I still would love it if my H came to his senses, and I pray that someday, he will.
I'm keeping you in my prayers and hope that your wife will realize what a good man you are. I'm also rooting for your friend who has been corresponding with you on these boards. I can't remember his nic as I type this .
All my best, alamogirl
Me - 48 (at time of 1st bomb) H - 43 married - 16 Jul 94 no children 1st bomb - (said he was leaving) - 3 Jun 06 2nd bomb (said he was ready to file) - 10 Nov 06 H filed divorce - 17 Nov 06 Divorce finalized - 20 Jul 07
Good to hear from you! Sorry things are a little rough right now. But don't let it get you down. Just answer any questions that come along honestly and completely. The truth is your friend far more than it is your H's. Also remember that, by design, attorneys are natually combative and agressive.
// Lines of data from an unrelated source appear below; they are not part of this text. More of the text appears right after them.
/-- R631 to R640: an accepted activation copies the settings into a fresh area and hands over cluster by cluster where
DS_VERSION stays, or restarts; the fourth cluster begins TRIAL; a confirmed image that is healthy before the timer of 0x3F0C
ends becomes the active one; a fallback, asked for or at the timer's end, marks the image fallen and, after a restart,
restarts again. -/
def Obligations.UpdateActivationAndFallback : Prop :=
  (∀ (w : Writer) (saved : Bool) (a : Nat) (i : Image) (s : State), s.activateCheck (s.roleOf w) [1#8] = 1 →
    s.erasedArea = some a → s.spareImage = some i → i.ds = s.dsVersion → ∃ t, exec (.updateActivate w true saved) s = .next t ∧
      t.upd.state = .activating ∧ t.upd.method = 0 ∧ t.upd.area = a ∧ t.upd.oldArea = some s.upd.area ∧ t.upd.done = [] ∧
      t.counter 0x3F2004 = s.counter 0x3F2004 + 1 ∧ t.settings = s.settings ∧ t.power = s.power ∧
      ∃ l, t.out = .answer w.port.val w.sess.val 0x3F0400 1 :: l) ∧
  (∀ (w : Writer) (saved : Bool) (a : Nat) (i : Image) (s : State), s.activateCheck (s.roleOf w) [1#8] = 1 →
    s.erasedArea = some a → s.spareImage = some i → i.ds ≠ s.dsVersion → ∃ t, exec (.updateActivate w true saved) s = .next t ∧
      t.upd.state = .activating ∧ t.upd.method = 1 ∧ t.upd.area = a ∧ t.power.inReset = true ∧ t.power.mode = .boot) ∧
  (∀ (w : Writer) (migrated saved : Bool) (s : State), 1 < s.activateCheck (s.roleOf w) [1#8] →
    exec (.updateActivate w migrated saved) s = .next { s with
      out := .answer w.port.val w.sess.val 0x3F0400 (s.activateCheck (s.roleOf w) [1#8]) :: s.out,
      counters := bump 0x104003 1 s.counters }) ∧
  (∀ (w : Writer) (saved : Bool) (s : State), s.activateCheck (s.roleOf w) [2#8] = 1 →
    ∃ t, exec (.updateActivateStaged w saved) s = .next t ∧ t.power.inReset = true ∧ t.power.mode = .boot ∧
      t.upd.state = s.upd.state ∧ t.upd.staged = s.upd.staged ∧ t.settings = s.settings) ∧
  (∀ (k : Nat) (s : State), s.upd.out = none → s.upd.state = .activating → s.upd.method = 0 →
    [3, 2, 1, 0].find? (fun c => !s.upd.done.contains c) = some k → ∃ t, exec .clusterHandover s = .next t ∧
      t.upd = { s.upd with out := some k } ∧ t.settings = s.settings ∧ t.tracks = s.tracks) ∧
  (∀ (k : Nat) (s : State), s.upd.out = some k → s.upd.state = .activating → s.upd.method = 0 → s.upd.done.length < 3 →
    ∃ t, exec .clusterHandover s = .next t ∧ t.upd = { s.upd with out := none, done := k :: s.upd.done } ∧
      t.settings = s.settings) ∧
  (∀ (k : Nat) (s : State), s.upd.out = some k → s.upd.state = .activating → s.upd.method = 0 → 3 ≤ s.upd.done.length →
    ∃ t, exec .clusterHandover s = .next t ∧ t.upd.state = .trial ∧ t.upd.trialStart = s.ticks ∧ t.upd.out = none ∧
      t.upd.done = k :: s.upd.done) ∧
  (∀ (w : Writer) (v : List Byte) (s : State), s.writeCheck (s.roleOf w) 0x3F0500 v = 0 → s.upd.state = .trial →
    exec (.updateConfirm w v) s = .next { s with
      upd.confirmed := true, out := .answer w.port.val w.sess.val 0x3F0500 0 :: s.out,
      counters := bump 0x104002 1 s.counters }) ∧
  (∀ (w : Writer) (v : List Byte) (saved : Bool) (s : State), s.writeCheck (s.roleOf w) 0x3F0600 v = 0 →
    s.upd.state = .trial → s.upd.method = 0 → s.upd.oldArea = none → s.upd.banks.length = 2 → s.upd.active < 2 →
    ∃ t, exec (.updateFallback w v saved) s = .next t ∧ t.upd.state = .idle ∧ t.upd.active = s.upd.active ∧
      t.counter 0x3F2006 = s.counter 0x3F2006 + 1 ∧ t.settings = s.settings ∧
      t.spareImage = s.spareImage.map fun i => { i with fallen := true }) ∧
  (∀ (w : Writer) (v : List Byte) (saved : Bool) (s : State), s.writeCheck (s.roleOf w) 0x3F0600 v = 0 →
    s.upd.state ≠ .trial → exec (.updateFallback w v saved) s = .next { s with
      out := .answer w.port.val w.sess.val 0x3F0600 0x11 :: s.out, counters := bump 0x104003 1 s.counters }) ∧
  (∀ s : State, s.healthy = true → ∃ t, exec .healthConfirmation s = .next t ∧ t.upd.state = .idle ∧
    t.upd.active = 1 - s.upd.active ∧ t.upd.oldArea = none ∧ t.upd.done = [] ∧ t.upd.banks = s.upd.banks ∧
    t.counter 0x3F2005 = s.counter 0x3F2005 + 1 ∧ t.settings = s.settings ∧
    (s.sec.floors.length = 3 → t.sec.floors.getD 2 0 = max (s.sec.floors.getD 2 0) (major (versionOf s.spareImage)))) ∧
  (∀ s : State, s.healthy = false → exec .healthConfirmation s = .next s) ∧
  (∀ (saved : Bool) (s : State), s.upd.state = .trial → s.upd.method = 1 →
    s.timedOut s.upd.trialStart (s.cfg 0x3F0C00 * 500000000) confirmsHealth = true → ∃ t, exec (.healthTimeout saved) s = .next t ∧
    t.power.inReset = true ∧ t.power.mode = .boot ∧ t.upd.state = .idle ∧ t.upd.active = s.upd.active) ∧
  (∀ (saved : Bool) (s : State), s.upd.state = .trial → s.upd.method = 0 → s.upd.oldArea = none →
    s.timedOut s.upd.trialStart (s.cfg 0x3F0C00 * 500000000) confirmsHealth = true →
    ∃ t, exec (.healthTimeout saved) s = .next t ∧ t.upd.state = .idle ∧ t.settings = s.settings ∧
      t.counter 0x3F2006 = s.counter 0x3F2006 + 1) ∧
  (∀ (saved : Bool) (s : State), s.upd.state ≠ .trial ∨
    s.timedOut s.upd.trialStart (s.cfg 0x3F0C00 * 500000000) confirmsHealth = false → exec (.healthTimeout saved) s = .next s)
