/-! ### State.setCfg -/

@[simp] theorem State.setCfg_pending (o : Nat) (v : Val) (s : State) :
    (State.setCfg o v s).pending = s.pending := rfl
@[simp] theorem State.setCfg_out (o : Nat) (v : Val) (s : State) :
    (State.setCfg o v s).out = s.out := rfl
@[simp] theorem State.setCfg_counters (o : Nat) (v : Val) (s : State) :
    (State.setCfg o v s).counters = s.counters := rfl
@[simp] theorem State.setCfg_effective (o : Nat) (v : Val) (s : State) :
    (State.setCfg o v s).effective = s.effective := rfl
@[simp] theorem State.setCfg_shown (o : Nat) (v : Val) (s : State) :
    (State.setCfg o v s).shown = s.shown := rfl
@[simp] theorem State.setCfg_rcd (o : Nat) (v : Val) (s : State) :
    (State.setCfg o v s).rcd = s.rcd := rfl
@[simp] theorem State.setCfg_time (o : Nat) (v : Val) (s : State) :
    (State.setCfg o v s).time = s.time := rfl
@[simp] theorem State.setCfg_ptp (o : Nat) (v : Val) (s : State) :
    (State.setCfg o v s).ptp = s.ptp := rfl
@[simp] theorem State.setCfg_dict (o : Nat) (v : Val) (s : State) :
    (State.setCfg o v s).dict = s.dict := rfl
@[simp] theorem State.setCfg_upd (o : Nat) (v : Val) (s : State) :
    (State.setCfg o v s).upd = s.upd := rfl
@[simp] theorem State.setCfg_bg (o : Nat) (v : Val) (s : State) :
    (State.setCfg o v s).bg = s.bg := rfl
@[simp] theorem State.setCfg_power (o : Nat) (v : Val) (s : State) :
    (State.setCfg o v s).power = s.power := rfl
@[simp] theorem State.setCfg_sec (o : Nat) (v : Val) (s : State) :
    (State.setCfg o v s).sec = s.sec := rfl
@[simp] theorem State.setCfg_freeCount (o : Nat) (v : Val) (s : State) :
    (State.setCfg o v s).freeCount = s.freeCount := rfl
@[simp] theorem State.setCfg_ingest (o : Nat) (v : Val) (s : State) :
    (State.setCfg o v s).ingest = s.ingest := rfl
@[simp] theorem State.setCfg_stop (o : Nat) (v : Val) (s : State) :
    (State.setCfg o v s).stop = s.stop := rfl
@[simp] theorem State.setCfg_axes (o : Nat) (v : Val) (s : State) :
    (State.setCfg o v s).axes = s.axes := rfl
@[simp] theorem State.setCfg_pair (o : Nat) (v : Val) (s : State) :
    (State.setCfg o v s).pair = s.pair := rfl
@[simp] theorem State.setCfg_net (o : Nat) (v : Val) (s : State) :
    (State.setCfg o v s).net = s.net := rfl
@[simp] theorem State.setCfg_sched (o : Nat) (v : Val) (s : State) :
    (State.setCfg o v s).sched = s.sched := rfl
@[simp] theorem State.setCfg_tracks (o : Nat) (v : Val) (s : State) :
    (State.setCfg o v s).tracks = s.tracks := rfl
@[simp] theorem State.setCfg_tasks (o : Nat) (v : Val) (s : State) :
    (State.setCfg o v s).tasks = s.tasks := rfl
@[simp] theorem State.setCfg_machines (o : Nat) (v : Val) (s : State) :
    (State.setCfg o v s).machines = s.machines := rfl
@[simp] theorem State.setCfg_pipe (o : Nat) (v : Val) (s : State) :
    (State.setCfg o v s).pipe = s.pipe := rfl
@[simp] theorem State.setCfg_air (o : Nat) (v : Val) (s : State) :
    (State.setCfg o v s).air = s.air := rfl
@[simp] theorem State.setCfg_corr (o : Nat) (v : Val) (s : State) :
    (State.setCfg o v s).corr = s.corr := rfl
@[simp] theorem State.setCfg_gnss (o : Nat) (v : Val) (s : State) :
    (State.setCfg o v s).gnss = s.gnss := rfl
@[simp] theorem State.setCfg_meter (o : Nat) (v : Val) (s : State) :
    (State.setCfg o v s).meter = s.meter := rfl

/-! ### State.adopt -/

@[simp] theorem State.adopt_pending (lo hi : Nat) (s : State) :
    (State.adopt lo hi s).pending = s.pending := rfl
@[simp] theorem State.adopt_out (lo hi : Nat) (s : State) :
    (State.adopt lo hi s).out = s.out := rfl
@[simp] theorem State.adopt_counters (lo hi : Nat) (s : State) :
    (State.adopt lo hi s).counters = s.counters := rfl
@[simp] theorem State.adopt_settings (lo hi : Nat) (s : State) :
    (State.adopt lo hi s).settings = s.settings := rfl
@[simp] theorem State.adopt_shown (lo hi : Nat) (s : State) :
    (State.adopt lo hi s).shown = s.shown := rfl
@[simp] theorem State.adopt_rcd (lo hi : Nat) (s : State) :
    (State.adopt lo hi s).rcd = s.rcd := rfl
@[simp] theorem State.adopt_time (lo hi : Nat) (s : State) :
    (State.adopt lo hi s).time = s.time := rfl
@[simp] theorem State.adopt_ptp (lo hi : Nat) (s : State) :
    (State.adopt lo hi s).ptp = s.ptp := rfl
@[simp] theorem State.adopt_dict (lo hi : Nat) (s : State) :
    (State.adopt lo hi s).dict = s.dict := rfl
@[simp] theorem State.adopt_upd (lo hi : Nat) (s : State) :
    (State.adopt lo hi s).upd = s.upd := rfl
@[simp] theorem State.adopt_bg (lo hi : Nat) (s : State) :
    (State.adopt lo hi s).bg = s.bg := rfl
@[simp] theorem State.adopt_power (lo hi : Nat) (s : State) :
    (State.adopt lo hi s).power = s.power := rfl
@[simp] theorem State.adopt_sec (lo hi : Nat) (s : State) :
    (State.adopt lo hi s).sec = s.sec := rfl
@[simp] theorem State.adopt_freeCount (lo hi : Nat) (s : State) :
    (State.adopt lo hi s).freeCount = s.freeCount := rfl
@[simp] theorem State.adopt_ingest (lo hi : Nat) (s : State) :
    (State.adopt lo hi s).ingest = s.ingest := rfl
@[simp] theorem State.adopt_stop (lo hi : Nat) (s : State) :
    (State.adopt lo hi s).stop = s.stop := rfl
@[simp] theorem State.adopt_axes (lo hi : Nat) (s : State) :
    (State.adopt lo hi s).axes = s.axes := rfl
@[simp] theorem State.adopt_pair (lo hi : Nat) (s : State) :
    (State.adopt lo hi s).pair = s.pair := rfl
@[simp] theorem State.adopt_net (lo hi : Nat) (s : State) :
    (State.adopt lo hi s).net = s.net := rfl
@[simp] theorem State.adopt_sched (lo hi : Nat) (s : State) :
    (State.adopt lo hi s).sched = s.sched := rfl
@[simp] theorem State.adopt_tracks (lo hi : Nat) (s : State) :
    (State.adopt lo hi s).tracks = s.tracks := rfl
@[simp] theorem State.adopt_tasks (lo hi : Nat) (s : State) :
    (State.adopt lo hi s).tasks = s.tasks := rfl
@[simp] theorem State.adopt_machines (lo hi : Nat) (s : State) :
    (State.adopt lo hi s).machines = s.machines := rfl
@[simp] theorem State.adopt_pipe (lo hi : Nat) (s : State) :
    (State.adopt lo hi s).pipe = s.pipe := rfl
@[simp] theorem State.adopt_air (lo hi : Nat) (s : State) :
    (State.adopt lo hi s).air = s.air := rfl
@[simp] theorem State.adopt_corr (lo hi : Nat) (s : State) :
    (State.adopt lo hi s).corr = s.corr := rfl
@[simp] theorem State.adopt_gnss (lo hi : Nat) (s : State) :
    (State.adopt lo hi s).gnss = s.gnss := rfl
@[simp] theorem State.adopt_meter (lo hi : Nat) (s : State) :
    (State.adopt lo hi s).meter = s.meter := rfl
Don't attribute all of that to your H. While, ultimately, he is in control, there's nothing like a lawyer egging you on (so just keep that in the back of your mind).
My WAW postponed our joint session again, essentially stating that she didn't feel she was ready for it. So another week passes without change. I'll post something in the next couple weeks, assuming we've had some kind of joint session.
Me: 29
Wife: 27
Kids: none
Married: 3 years
Together: 6 years
D-Bomb: 12/12/06
"How poor are they who have not patience!